Ce type de relation est constaté dans le rôle joué par Patrick Gaillard dans le cas pratique n°5 où il a dû remplacer la place de Jean-Pierre, décédé brusquement et sans successeur potentiel pour reprendre sa place.
Dans un premier lieu, le dirigeant externe commence à se tailler une place dans l’entreprise familiale en usant de sa relation de longue date avec les membres de la famille. Dans cette procédure, son rôle consiste à faire fleurir les affaires tel que son prédécesseur l’a voulu et en faisant croire aux successeurs et aux membres de la famille le respect des valeurs et principes initialement établis dans la charte familiale et charte d’entreprise.

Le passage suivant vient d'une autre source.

-- ==== Sys2Proof/Safety.lean ====
section
/-!
DEFINITION. What counts as a legal state and a safe run, in the terms the claims use: the invariant of the machine,
the session a state stands in (10_state.md R36, 70_reset_and_hazards.md R253), and what a step leaves unchanged.
-/
namespace Sys2Proof.Machine

/-! ### The invariant -/

/-- The sticky bit of an error (R220). -/
def Status.sticky (st : Status) (c : ErrCode) : Bool :=
  match c with
  | .bounds => st.errBounds
  | .sequence => st.errSeq
  | .illegalCmd => st.errCmd
  | .notInit => st.errNoInit

/-- All four accumulator words are 0 (R40). -/
def Words4.zero : Words4 := { w0 := 0#32, w1 := 0#32, w2 := 0#32, w3 := 0#32 }

/-- What holds of every state a run reaches. -/
structure State.Inv (s : State) : Prop where
  /-- `BUF`'s list is in canonical form. -/
  memWf : s.buf.wf
  /-- Only addresses of `BUF` are listed (R35). -/
  memBound : ∀ c ∈ s.buf.cells, c.1 < s.params.bufBytes
  /-- In `H32`, `ACC[1..3]` are 0 (R37). -/
  h32Upper : s.status.variant = some .h32 → s.acc.w1 = 0#32 ∧ s.acc.w2 = 0#32 ∧ s.acc.w3 = 0#32
  /-- Before any `INIT` the session's state is as hardware reset left it (R251). -/
  unbuilt : s.status.variant = none →
    s.acc = Words4.zero ∧ s.len = 0#64 ∧ s.seedAct = 0#32 ∧ s.status.fin = false
  /-- `UNDEF` is set only in a finalized session (R190). -/
  undefFin : s.status.undef = true → s.status.fin = true
  /-- A pending command is one the host has not yet seen complete (R254). -/
  busyPoll : s.busy = true → s.unsynced = true
  /-- The most recent error's sticky bit is set (R221, R225). -/
  lastSticky : ∀ c, s.status.ecode = some c → s.status.sticky c = true
  /-- A sticky bit is set only when some error has been the most recent one since they were last cleared
  (R221, R191). -/
  stickyLast : ∀ c, s.status.sticky c = true → s.status.ecode ≠ none

/-! ### Sessions -/

/-- One `UPDATE`'s byte string absorbed into the accumulators, whatever buffer it came from (R193). -/
def absorbBytes (v : Variant) (acc : Words4) (bytes : List Byte) : Words4 :=
  absorbAcc v (fun i => bytes.getD i 0#8) acc 0 bytes.length

/-- The accumulators after construction from a seed and the accepted updates' byte strings, oldest first (R36). -/
def sessionAcc (v : Variant) (seed : Word32) (chunks : List (List Byte)) : Words4 :=
  chunks.foldl (absorbBytes v) (constructAcc v seed)

/-- The byte counter of a session (R36). -/
def sessionLen (chunks : List (List Byte)) : Word64 := BitVec.ofNat 64 (chunks.map List.length).sum

/-- The digest of a session's accepted byte strings (R193, R194). -/
def sessionDigest (v : Variant) (seed : Word32) (chunks : List (List Byte)) : List Byte :=
  (finalAcc v (sessionAcc v seed chunks) (sessionLen chunks)).bytes.take v.digestBytes

/-- `UPDATE` is accepted and absorbs: an instance is constructed, the arguments are in bounds, and the session is not
finalized (R187, R188). -/
def State.absorbs (s : State) : Bool := s.active && !s.outOfBounds && !s.status.fin

/-- The session's accepted byte strings after a command, from those before it (R36). -/
def chunksAfter (i : Instr) (s : State) (chunks : List (List Byte)) : List (List Byte) :=
  match i with
  | .init => []
  | .reset => if s.active then [] else chunks
  | .update => if s.absorbs then chunks ++ [s.updBytes] else chunks
  | .nop | .final | .clrerr => chunks

/-- The session's accepted byte strings after a step. Host operations leave them, and hardware reset ends the
session. -/
def chunksAfterStep (s : State) (chunks : List (List Byte)) : List (List Byte) :=
  match s.due with
  | some w =>
    match decode w with
    | .ok i => chunksAfter i s chunks
    | .error _ => chunks
  | none => if s.host.head? = some .hwReset then [] else chunks

/-- The two facts of R36 about a state, for the session's accepted byte strings `chunks`: they are asked of a
constructed instance whose accumulators are specified. -/
def State.Tracks (s : State) (chunks : List (List Byte)) : Prop :=
  ∀ v, s.status.variant = some v → s.status.undef = false →
    s.len = sessionLen chunks ∧
    s.acc =
      if s.status.fin then finalAcc v (sessionAcc v s.seedAct chunks) (sessionLen chunks)
      else sessionAcc v s.seedAct chunks

/-! ### Frames -/

/-- The registers the host writes hold what they held. -/
structure SameInputs (s t : State) : Prop where
  cfg : t.cfg = s.cfg
  seed : t.seed = s.seed
  offset : t.offset = s.offset
  length : t.length = s.length

/-- Everything outside the instance's registers and buffer is as it was: the pending command, the host's side, the
parameters, and the indexes of the free values other than the draws. -/
structure SameOutside (s t : State) : Prop where
  pending : t.pending = s.pending
  unsynced : t.unsynced = s.unsynced
  params : t.params = s.params
  host : t.host = s.host
  trace : t.trace = s.trace
  delay : t.delay = s.delay
  delays : t.delays = s.delays
  issued : t.issued = s.issued
  resets : t.resets = s.resets
  stream : t.stream = s.stream

/-- Every byte of `BUF` reads as before. -/
def SameBytes (s t : State) : Prop := ∀ a, t.bufByte a = s.bufByte a

/-- The error fields of `STATUS` are as they were. -/
structure SameErrors (s t : State) : Prop where
  errBounds : t.status.errBounds = s.status.errBounds
  errSeq : t.status.errSeq = s.status.errSeq
  errCmd : t.status.errCmd = s.status.errCmd
  errNoInit : t.status.errNoInit = s.status.errNoInit
  ecode : t.status.ecode = s.status.ecode

/-- The session's state is as it was: accumulators, counter, latched seed and variant, `FIN`, `UNDEF`, and the draws
made. -/
structure SameSession (s t : State) : Prop where
  acc : t.acc = s.acc
  len : t.len = s.len
  seedAct : t.seedAct = s.seedAct
  variant : t.status.variant = s.status.variant
  fin : t.status.fin = s.status.fin
  undef : t.status.undef = s.status.undef
  draws : t.draws = s.draws

/-- The outside world's next operation is a hardware reset, and no completion is due before it (R250). -/
def State.resetsNext (s : State) : Bool := s.due.isNone && (s.host.head? == some .hwReset)

/-- The command is aborted with none of its effect: `NOT_INIT` or `BOUNDS` is raised (R223). -/
def aborts (i : Instr) (s : State) : Bool :=
  match i with
  | .reset | .final => !s.active
  | .update => !s.active || s.outOfBounds
  | .nop | .init | .clrerr => false

/-- The command that this step completes, if the step completes a legal one (R181, R182). -/
def State.completing (s : State) : Option Instr :=
  match s.due with
  | some w => (decode w).toOption
  | none => none

end Sys2Proof.Machine
end

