/-! ### Errors -/

/-- R222: a command reports at most one error, and the first check that applies is the one reported: an illegal word,
then `NOT_INIT`, then `BOUNDS`, then `SEQUENCE`. -/
def Obligations.ErrorPriority : Prop :=
  (∀ (i : Instr) (s t : State), i ≠ .clrerr → exec i s = .next t →
    SameErrors s t ∨ ∃ c, t.status.ecode = some c ∧
      ∀ d, t.status.sticky d = (decide (d = c) || s.status.sticky d)) ∧
  (∀ (s t : State) (w : Word32), s.due = some w → wordWf w = false → step s = .next t →
    t.status.ecode = some .illegalCmd) ∧
  (∀ (i : Instr) (s t : State), i ∈ [Instr.reset, .update, .final] → s.active = false → exec i s = .next t →
    t.status.ecode = some .notInit) ∧
  (∀ s t : State, s.active = true → s.outOfBounds = true → exec .update s = .next t →
    t.status.ecode = some .bounds) ∧
  (∀ s t : State, s.active = true → s.outOfBounds = false → s.status.fin = true → exec .update s = .next t →
    t.status.ecode = some .sequence) ∧
  (∀ s t : State, s.active = true → s.status.fin = true → exec .final s = .next t →
    t.status.ecode = some .sequence)

/-- R223: an aborted command changes nothing but the error fields. -/
def Obligations.ErrorsArePrecise : Prop :=
  ∀ (i : Instr) (s t : State), aborts i s = true → exec i s = .next t →
    SameInputs s t ∧ SameOutside s t ∧ SameSession s t ∧ t.buf = s.buf

/-- R221, R225: an error overwrites `ECODE` and sets its own sticky bit, the earlier ones stay; and nothing clears a
sticky bit or `ECODE` but `CLRERR` and hardware reset. -/
def Obligations.StickyErrors : Prop :=
  (∀ (c : ErrCode) (s : State), (s.recordError c).status.ecode = some c ∧
    ∀ d, (s.recordError c).status.sticky d = (decide (d = c) || s.status.sticky d)) ∧
  (∀ s t : State, step s = .next t →
    ((∃ c, s.status.sticky c = true ∧ t.status.sticky c = false) ∨
      (s.status.ecode ≠ none ∧ t.status.ecode = none)) →
    s.completing = some .clrerr ∨ s.resetsNext = true)

/-! ### Whole-machine rules -/

/-- R24, R29, R32, R33: only these events write the session's registers: the accumulators, `LEN`, `SEED_ACT`, `VARIANT`,
`FIN`, and `UNDEF`, which a misuse after `FINAL` sets and a new session or hardware reset clears. -/
def Obligations.SessionWriters : Prop :=
  ∀ s t : State, step s = .next t →
    (t.acc ≠ s.acc →
      s.completing ∈ [some Instr.init, some .reset, some .update, some .final] ∨ s.resetsNext = true) ∧
    (t.len ≠ s.len → s.completing ∈ [some Instr.init, some .reset, some .update] ∨ s.resetsNext = true) ∧
    (t.seedAct ≠ s.seedAct → s.completing = some .init ∨ s.resetsNext = true) ∧
    (t.status.variant ≠ s.status.variant → s.completing = some .init ∨ s.resetsNext = true) ∧
    (t.status.fin ≠ s.status.fin →
      s.completing ∈ [some Instr.init, some .reset, some .final] ∨ s.resetsNext = true) ∧
    (s.status.undef = false → t.status.undef = true →
      s.completing ∈ [some Instr.update, some .final] ∧ s.status.fin = true) ∧
    (s.status.undef = true → t.status.undef = false →
      s.completing ∈ [some Instr.init, some .reset] ∨ s.resetsNext = true)

/-- R26, R27, R257: `CFG` and `SEED` are read only by `INIT`: on every other command two states that differ only in
them have the same effect. -/
def Obligations.ConfigReadOnlyByInit : Prop :=
  ∀ (i : Instr) (s t : State) (c : Cfg) (seed : Word32), i ≠ .init → exec i s = .next t →
    exec i { s with cfg := c, seed := seed } = .next { t with cfg := c, seed := seed }

/-! ### Frames -/

/-- R24 to R35, R181: what no command changes: the registers the host writes, the buffer, the parameters and all that
stands outside the instance. -/
def Obligations.CommandFrame : Prop :=
  ∀ (i : Instr) (s t : State), exec i s = .next t →
    SameInputs s t ∧ SameOutside s t ∧ t.buf = s.buf ∧ SameBytes s t

/-- R184, R191: `NOP` and `CLRERR` change nothing of the session, and `NOP` no error field either. -/
def Obligations.NopClrerrFrame : Prop :=
  (∀ s t : State, exec .nop s = .next t → SameSession s t ∧ SameErrors s t) ∧
  (∀ s t : State, exec .clrerr s = .next t → SameSession s t)

/-- R185, R186, R225: `INIT` and `RESET` change no error field (`RESET` of an instance that is constructed) and make
no draw; `RESET` keeps the latched variant and seed. -/
def Obligations.InitResetFrame : Prop :=
  (∀ s t : State, exec .init s = .next t → SameErrors s t ∧ t.draws = s.draws) ∧
  (∀ s t : State, exec .reset s = .next t →
    t.status.variant = s.status.variant ∧ t.seedAct = s.seedAct ∧ t.draws = s.draws ∧
      (s.active = true → SameErrors s t) ∧ (s.active = false → SameSession s t))

/-- R37, R188, R189: `UPDATE` and `FINAL` keep the latched variant and seed, the upper words of `H32`, and the error
fields they do not record; `UPDATE` keeps `FIN`, and `FINAL` keeps `LEN`. -/
def Obligations.UpdateFinalFrame : Prop :=
  ∀ (i : Instr) (s t : State), i = .update ∨ i = .final → exec i s = .next t →
    t.status.variant = s.status.variant ∧ t.seedAct = s.seedAct ∧ t.status.errCmd = s.status.errCmd ∧
    (s.status.variant = some .h32 → t.acc.w1 = s.acc.w1 ∧ t.acc.w2 = s.acc.w2 ∧ t.acc.w3 = s.acc.w3) ∧
    (aborts i s = false → s.status.fin = false →
      SameErrors s t ∧ t.status.undef = s.status.undef ∧ t.draws = s.draws) ∧
    (i = .update → t.status.fin = s.status.fin) ∧
    (i = .final → t.len = s.len ∧ t.status.errBounds = s.status.errBounds)

/-! ### Invariants and sessions -/

/-- R40: the invariant holds after hardware reset. -/
def Obligations.InvAtReset : Prop := State.reset.Inv

/-- R35, R37, R190, R221, R251, R254: every step keeps the invariant: `BUF`'s list is canonical and within `BUF`, the
upper words of `H32` are 0, nothing is built before `INIT`, `UNDEF` only in a finalized session, a pending command is
one the host must poll for, and the sticky bits and `ECODE` agree. -/
def Obligations.StepKeepsInv : Prop :=
  ∀ s t : State, s.Inv → step s = .next t → t.Inv

/-- R36: at hardware reset and after every step, if an instance is constructed and `UNDEF = 0`, then `LEN` is the sum
modulo 2^64 of the lengths of the updates accepted since the last `INIT` or `RESET`, and the accumulators are what
construction, the absorption of those bytes in order and, if `FIN = 1`, the finalize rule compute from `SEED_ACT`. -/
def Obligations.SessionInvariant : Prop :=
  State.reset.Tracks [] ∧
    ∀ (s t : State) (chunks : List (List Byte)), s.Tracks chunks → step s = .next t →
      t.Tracks (chunksAfterStep s chunks)

/-- R193, R194: the digest is a function of variant, seed and accepted byte strings alone: two instances that track
the same byte strings give identical digests. -/
def Obligations.DigestIsDetermined : Prop :=
  (∀ (s : State) (v : Variant) (chunks : List (List Byte)), s.Tracks chunks → s.status.variant = some v →
    s.status.fin = true → s.status.undef = false → s.digest = some (sessionDigest v s.seedAct chunks)) ∧
  (∀ (s t : State) (chunks : List (List Byte)), s.Tracks chunks → t.Tracks chunks →
    s.status.variant = t.status.variant → s.seedAct = t.seedAct →
    s.digest ≠ none → t.digest ≠ none → s.digest = t.digest)

/-! ### The platform -/

/-- R41, R230: a step of one instance leaves every other instance as it was, and steps of two instances commute. -/
def Obligations.InstancesAreIsolated : Prop :=
  (∀ (p q : Platform) (k : Nat), p.stepInst k = .next q →
    q.insts.length = p.insts.length ∧ (∀ j, j ≠ k → q.insts[j]? = p.insts[j]?) ∧
      ∀ s, p.insts[k]? = some s → ∃ t, step s = .next t ∧ q.insts[k]? = some t) ∧
  (∀ (p q r : Platform) (j k : Nat), j ≠ k → p.stepInst j = .next q → q.stepInst k = .next r →
    ∃ q', p.stepInst k = .next q' ∧ q'.stepInst j = .next r)

/-- R52: every `BLOCK_BASE` is a multiple of 2^21, and the windows of two instances do not overlap, for every legal
`BUF_BYTES`. -/
def Obligations.WindowsDisjoint : Prop :=
  (∀ k, Config.blockBase k % 2 ^ 21 = 0) ∧
    ∀ (n j k addr : Nat), bufBytesWf n = true → inWindow n j addr = true → inWindow n k addr = true → j = k

/-- R41, R52, R57: a bus address in the slot of an instance reaches that instance, at its offset from `BLOCK_BASE`, and
no other: a bus access there is the next of that instance's operations to be appended, and leaves every other instance
as it was. -/
def Obligations.BusRouting : Prop :=
  ∀ (p : Platform) (k off : Nat) (s : State), p.insts[k]? = some s → off < 2 ^ 21 →
    p.route (Config.blockBase k + off) = some (k, off) ∧
    (∀ width, (p.busRead width (Config.blockBase k + off)).insts.length = p.insts.length ∧
      (p.busRead width (Config.blockBase k + off)).insts[k]? = some { s with host := s.host ++ [.read width off] } ∧
      ∀ j, j ≠ k → (p.busRead width (Config.blockBase k + off)).insts[j]? = p.insts[j]?) ∧
    (∀ width v, (p.busWrite width (Config.blockBase k + off) v).insts.length = p.insts.length ∧
      (p.busWrite width (Config.blockBase k + off) v).insts[k]? =
        some { s with host := s.host ++ [.write width off v] } ∧
      ∀ j, j ≠ k → (p.busWrite width (Config.blockBase k + off) v).insts[j]? = p.insts[j]?)
end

Comme Patrick l’affirme, « Dans ce cas particulier, la méthode n’est pas différente que dans le cas général. Il faut faire preuve de pédagogie, répéter les choses un maximum avec une conviction sans faille dans les yeux, et laisser le temps faire la démonstration de mes compétences et de mon engagement pour cette entreprise dont je suis devenu actionnaire », la prise de position dans l’entreprise n’est pas une affaire facile, il faut travailler pour devenir quelqu’un à la hauteur des attentes de la famille et des employés.
Dans un deuxième temps, le dirigeant externe commence à poser ses pions et jouer ses cartes gagnantes en s’infiltrant peu à peu à la gestion du patrimoine familial. Autrement dit, il cherche à être récompensé de ses efforts par l’acquisition d’un droit de propriété, même minime. C’est ainsi que choisir de devenir associé est une stratégie murement préparée afin d’avoir la main sur le capital de l’entreprise et se procurer un pouvoir de décision. Ce changement de posture est souvent embelli par les arguments péjoratifs fondés sur l’avenir de l’entreprise et la fructification du patrimoine familial. Mais au fond, il y a un désir d’accaparer le maximum de propriété possible sans s’engager dans une discorde destructrice. Les propos de Patrick évoquent d’une certaine manière cette intention : « En revanche, dès que le Président devient actionnaire, ses finances et sa réputation sont particulièrement mis en jeu. Cela devient également son entreprise. Donc les détails comptent. On fait le maximum, on est attentifs à tout ».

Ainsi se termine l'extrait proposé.